(Stored data)
══════

/-- The clock of `i` from `s` to `t` completes a cycle, and the call of `read_frame` that has read
`got` returns the classification and the bytes `got'` of that cycle. -/
structure ReadReturns (i : Instr) (s t : State) (got got' : List Byte) : Prop where
  pulse : t.frameDone = true
  cnt : t.cnt = 0
  lastCount : t.lastCount.toNat = got'.length
  goodCell : t.goodCell = if t.frameStatus = .valid then some got' else s.goodCell
  reads : ∀ rest, readFrame s.params.maxLen (lineItem i :: rest) got =
    some ⟨t.frameStatus, got', rest⟩

/-- A quiet clock: nothing is read. -/
theorem endPulse_readContinues {i : Instr} {s : State} {got : List Byte} (h : s.Holds got)
    (hi : lineItem i = .nothing) : ReadContinues i s s.endPulse got got where
  pulse := rfl
  holds := h.endPulse
  goodCell := endPulse_goodCell s
  reads := fun rest => by rw [hi, readFrame]

/-- The end of the cycle held in `s`: a read error, or the terminator. -/
theorem complete_readReturns {i : Instr} {k : CycleEnd} {s : State} {got : List Byte}
    (h : s.Holds got)
    (hreads : ∀ rest, readFrame s.params.maxLen (lineItem i :: rest) got =
      some ⟨classify k got.length, got, rest⟩) :
    ReadReturns i s (s.complete k got.length) got got where
  pulse := rfl
  cnt := rfl
  lastCount := complete_lastCount_toNat k (h.room.trans s.params.maxLen_lt) s
  goodCell := by
    rw [complete_goodCell, complete_frameStatus]
    split
    · next hvalid => rw [h.acc_toList ((classify_eq_valid_iff _ _).mp hvalid).2]
    · rfl
  reads := hreads

theorem storeByte_advance_readContinues {b : Byte} {s : State} {got : List Byte} (h : s.Holds got)
    (hb : b ≠ terminator) (hroom : got.length + 1 ≠ s.params.maxLen) :
    ReadContinues (.data b) s (s.storeByte b).advance got (got ++ [b]) where
  pulse := rfl
  holds := h.counted b (Nat.lt_of_le_of_ne h.room hroom)
  goodCell := by rw [advance_goodCell, storeByte_goodCell]
  reads := fun rest => by rw [lineItem, readFrame, if_neg hb, if_neg hroom]

/-- The overflowing byte: `MAX_LEN` bytes are no valid frame on either side. -/
theorem overflow_readReturns {b : Byte} {s : State} {got : List Byte} (hb : b ≠ terminator)
    (hfull : got.length + 1 = s.params.maxLen) :
    ReadReturns (.data b) s ((s.storeByte b).complete .len s.params.maxLen) got (got ++ [b]) where
  pulse := rfl
  cnt := rfl
  lastCount := by
    rw [complete_lastCount_toNat .len s.params.maxLen_lt, List.length_append,
      List.length_singleton, hfull]
  goodCell := by
    have hinvalid : classify .len s.params.maxLen ≠ .valid := fun hvalid =>
      s.params.maxLen_ne_nine ((classify_eq_valid_iff _ _).mp hvalid).2
    rw [complete_goodCell, complete_frameStatus, if_neg hinvalid, if_neg hinvalid,
      storeByte_goodCell]
  reads := fun rest => by
    rw [lineItem, readFrame, if_neg hb, if_pos hfull, hfull]
    rfl

/-- R119, one clock: the machine and the frame reader go on together or end the cycle together. -/
theorem exec_follows_readFrame {i : Instr} {s : State} {got : List Byte} (h : s.Holds got)
    (hevent : i.isEvent = true) (hreset : i ≠ .reset) (hdata : i ≠ .data terminator)
    (hparam : s.params.timeoutEndsFrame = false) :
    ∃ t got', exec i s = .next t ∧
      (ReadContinues i s t got got' ∨ ReadReturns i s t got got') := by
  cases i <;> simp only [Instr.isEvent, Bool.false_eq_true] at hevent
  case reset => exact absurd rfl hreset
  case commsError =>
    refine ⟨_, got, exec_commsError s, .inr ?_⟩
    rw [h.count]
    exact complete_readReturns h fun _ => rfl
  case term =>
    refine ⟨_, got, exec_term s, .inr ?_⟩
    rw [h.count]
    exact complete_readReturns h fun _ => rfl
  case timeout => exact ⟨_, got, exec_timeout_quiet hparam, .inl (endPulse_readContinues h rfl)⟩
  case idle => exact ⟨_, got, exec_idle s, .inl (endPulse_readContinues h rfl)⟩
  case data b =>
    have hb : b ≠ terminator := fun hterm => hdata (congrArg Instr.data hterm)
    by_cases hfull : got.length + 1 = s.params.maxLen
    · exact ⟨_, got ++ [b], exec_data_overflow b (by rw [h.count, hfull]),
        .inr (overflow_readReturns hb hfull)⟩
    · exact ⟨_, got ++ [b], exec_data_counted b (by rwa [h.count]),
        .inl (storeByte_advance_readContinues h hb hfull)⟩
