-- ==== Sys2Proof/Safety.lean ====
section
/-! DEFINITION. What counts as a safe run, in the words the claims use: the invariant of 10_state.md R23, and a run of the
machine over all the inputs the environment holds. -/

namespace Sys2Proof.Machine

/-- R23: READY = 1 implies `BCT[i] = popcount_ref(i, 8)` for all i in 0..255. -/
abbrev State.TableSound (s : State) : Prop := s.ready = true → Counted s.bct

/-- The invariant of every reachable state: R23, and between steps no response is pending (R16, R30, R61). -/
abbrev State.Inv (s : State) : Prop := s.TableSound ∧ s.response = none

/-- READY = 0 means ByteCountTable is uninitialised (R22): every entry is unspecified. -/
abbrev State.UnbuiltTableAbsent (s : State) : Prop := s.ready = false → ∀ i : TableIndex, s.bct.read i = none

/-- A run: one step for each input the environment holds (R16). -/
def State.runAll (s : State) : Host.Outcome State Fault Refusal :=
  Host.Core.run Sys2Proof.core s.inputs.length s

/-- The machine makes a step: neither a fault nor a refusal of the model. -/
abbrev State.Steps (s : State) : Prop := ∃ s', step s = .next s'

end Sys2Proof.Machine
end

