/-- Settles O20: each entry counts 8 bits and the result counts 64, all of them only for the all-ones operand. -/
theorem popcntResultRange : Obligations.PopcntResultRange := by
  intro s bb hsound hready
  have hle := popcountRef_le bb
  have hval := toNat_ofNat_of_le_64 hle
  refine ⟨fun j => ⟨countEntry (byteOf bb j), hsound hready _, ?entry⟩,
    BitVec.ofNat 32 (popcountRef bb), execPopcnt_of_tableSound bb hsound hready, ?bound, ?all_ones, ?upper⟩
  case entry => rw [countEntry_toNat]; exact popcountRef_le _
  case bound => rw [hval]; exact hle
  case all_ones => rw [hval]; exact popcountRef_eq_width_iff bb
  case upper => exact extractLsb'_upper_of_le_64 (by rw [hval]; exact hle)

end Sys2Proof.Machine
end

section
/-! PROOFS for the family 42_bitscan.md: the bits of the mask (R103), the hash as a shift and the table entry it selects (R106),
the positions of the one-bits under repeated clearing (R112), and the statements O23, O25, O26, O28 and O31 assembled from
them. -/

namespace Sys2Proof.Machine

/-! ### The mask and the hash (R103, R106) -/

theorem scanMask_getLsbD {bb : Bitboard} {k : Nat} (h : ctz64 bb = some k) (j : Nat) :
    (scanMask bb).getLsbD j = decide (j ≤ k) := by
  rw [← BitVec.testBit_toNat, scanMask_toNat h, Nat.testBit_two_pow_sub_one]
  exact decide_eq_decide.2 Nat.lt_succ_iff

/-- The top six bits of a word are the word shifted right by 58 (R106). -/
theorem topSix_eq_shift (product : Bitboard) : topSix product = (product >>> 58).setWidth 6 := by
  apply BitVec.eq_of_toNat_eq
  rw [topSix, BitVec.extractLsb'_toNat, BitVec.toNat_setWidth, BitVec.toNat_ushiftRight]

/-- The data path of BSF reads the table at h(k), for any multiplier and any table (R106). -/
theorem scanWith_eq_getElem {bb : Bitboard} {k : Fin 64} (h : ctz64 bb = some k.val) (multiplier : Bitboard)
    (table : Vector BitIndex 64) :
    scanWith multiplier table bb =
      table[(positionHash multiplier k).val]'(positionHash multiplier k).isLt := by
  simp only [scanWith, topSix_scanProduct h]

theorem ne_zero_of_ctz64 {bb : Bitboard} {k : Nat} (h : ctz64 bb = some k) : bb ≠ 0 := by
  rintro rfl
  exact absurd (ctz64_eq_some_iff.1 h).2.1 (by simp)

/-! ### Clearing the lowest one-bit (R112) -/

/-- The subtraction flips exactly the bits of the mask, so the conjunction loses bit k and keeps every other one-bit. -/
theorem clearLowest_getLsbD {bb : Bitboard} {k : Nat} (h : ctz64 bb = some k) (j : Nat) :
    (clearLowest bb).getLsbD j = (j != k && bb.getLsbD j) := by
  obtain ⟨-, hk, hlow⟩ := ctz64_eq_some_iff.1 h
  have hmask : (bb.getLsbD j ^^ (bb - 1).getLsbD j) = decide (j ≤ k) := by
    rw [← scanMask_getLsbD h, scanMask, BitVec.getLsbD_xor]
  rw [clearLowest, BitVec.getLsbD_and]
  rcases Nat.lt_trichotomy j k with hj | rfl | hj
  · simp [hlow j hj]
  · simpa [hk] using hmask
  · have hsame : bb.getLsbD j = (bb - 1).getLsbD j := by simpa [Nat.not_le.2 hj] using hmask
    rw [← hsame]; simp [hj.ne']

/-- The positions of the one-bits of a word, in ascending order (R112). -/
def oneBits (bb : Bitboard) : List Nat := (List.range 64).filter (fun i => bb.getLsbD i)

theorem mem_oneBits {bb : Bitboard} {p : Nat} : p ∈ oneBits bb ↔ bb.getLsbD p = true := by
  rw [oneBits, List.mem_filter, List.mem_range]
  exact and_iff_right_of_imp BitVec.lt_of_getLsbD

theorem length_oneBits (bb : Bitboard) : (oneBits bb).length = popcountRef bb :=
  List.countP_eq_length_filter.symm

theorem oneBits_ascending (bb : Bitboard) : (oneBits bb).Pairwise (· < ·) :=
  List.pairwise_lt_range.filter _

theorem head?_oneBits (bb : Bitboard) : (oneBits bb).head? = ctz64 bb :=
  List.head?_filter

/-- The index the t-th scan answers; past the last one-bit it has no meaning. -/
def scanIndex (bb : Bitboard) (t : Nat) : Nat := (oneBits bb).getD t 0

theorem scanIndex_eq_getElem {bb : Bitboard} {t : Nat} (ht : t < (oneBits bb).length) :
    scanIndex bb t = (oneBits bb)[t] :=
  List.getD_eq_getElem _ _ ht

theorem getElem?_oneBits_eq_some_iff {bb : Bitboard} {t p : Nat} :
    (oneBits bb)[t]? = some p ↔ t < popcountRef bb ∧ scanIndex bb t = p := by
  rw [List.getElem?_eq_some_iff, ← length_oneBits, ← exists_prop]
  exact exists_congr fun ht => by rw [scanIndex_eq_getElem ht]

/-- Clearing the lowest one-bit drops the first position and keeps the others. -/
theorem oneBits_clearLowest (bb : Bitboard) : oneBits (clearLowest bb) = (oneBits bb).tail := by
  by_cases hzero : bb = 0
  · subst hzero; rfl
  obtain ⟨k, hk⟩ := exists_ctz64_of_ne_zero hzero
  have hfilter : oneBits (clearLowest bb) = (oneBits bb).filter (· != k.val) := by
    rw [oneBits, oneBits, List.filter_filter]
    exact List.filter_congr fun j _ => clearLowest_getLsbD hk j
  obtain ⟨rest, hrest⟩ := List.head?_eq_some_iff.1 ((head?_oneBits bb).trans hk)
  have hnodup : (oneBits bb).Nodup := List.nodup_range.filter _
  rw [hfilter, ← hnodup.erase_eq_filter, hrest, List.erase_cons_head, List.tail_cons]

theorem oneBits_clearTimes (t : Nat) (bb : Bitboard) : oneBits (clearTimes t bb) = (oneBits bb).drop t := by
  induction t with
  | zero => rfl
  | succ t ih => rw [clearTimes, oneBits_clearLowest, ih, List.tail_drop]

/-- After t clearings the lowest one-bit is the operand's t-th one-bit, counted from 0 (R112). -/
theorem ctz64_clearTimes (t : Nat) (bb : Bitboard) : ctz64 (clearTimes t bb) = (oneBits bb)[t]? := by
  rw [← head?_oneBits, oneBits_clearTimes, List.head?_drop]

/-- As many clearings as there are one-bits leave zero. -/
theorem clearTimes_popcountRef (bb : Bitboard) : clearTimes (popcountRef bb) bb = 0 := by
  by_contra hne
  obtain ⟨k, hk⟩ := exists_ctz64_of_ne_zero hne
  rw [ctz64_clearTimes, List.getElem?_eq_none (length_oneBits bb).le] at hk
  cases hk

/-! ### The statements of the family -/

/-- Settles O23: a non-zero operand has a lowest one-bit, and the data path finds it in every state. -/
theorem bsfReturnsTheLowestSetBit : Obligations.BsfReturnsTheLowestSetBit := by
  intro s bb hne
  obtain ⟨k, hk⟩ := exists_ctz64_of_ne_zero hne
  obtain ⟨hlt, hbit, hlow⟩ := ctz64_eq_some_iff.1 hk
  exact ⟨k, hlt, hk, hbit, hlow, execBsf_of_ctz64 hk s⟩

══════

#### [ABOUT THIS TASK]
Extract every line from the records above that contains the word "operand".

#### [RESPONSE BOX]
/-- Settles O20: each entry counts 8 bits and the result counts 64, all of them only for the all-ones operand. -/
/-- After t clearings the lowest one-bit is the operand's t-th one-bit, counted from 0 (R112). -/
/-- Settles O23: a non-zero operand has a lowest one-bit, and the data path finds it in every state. -/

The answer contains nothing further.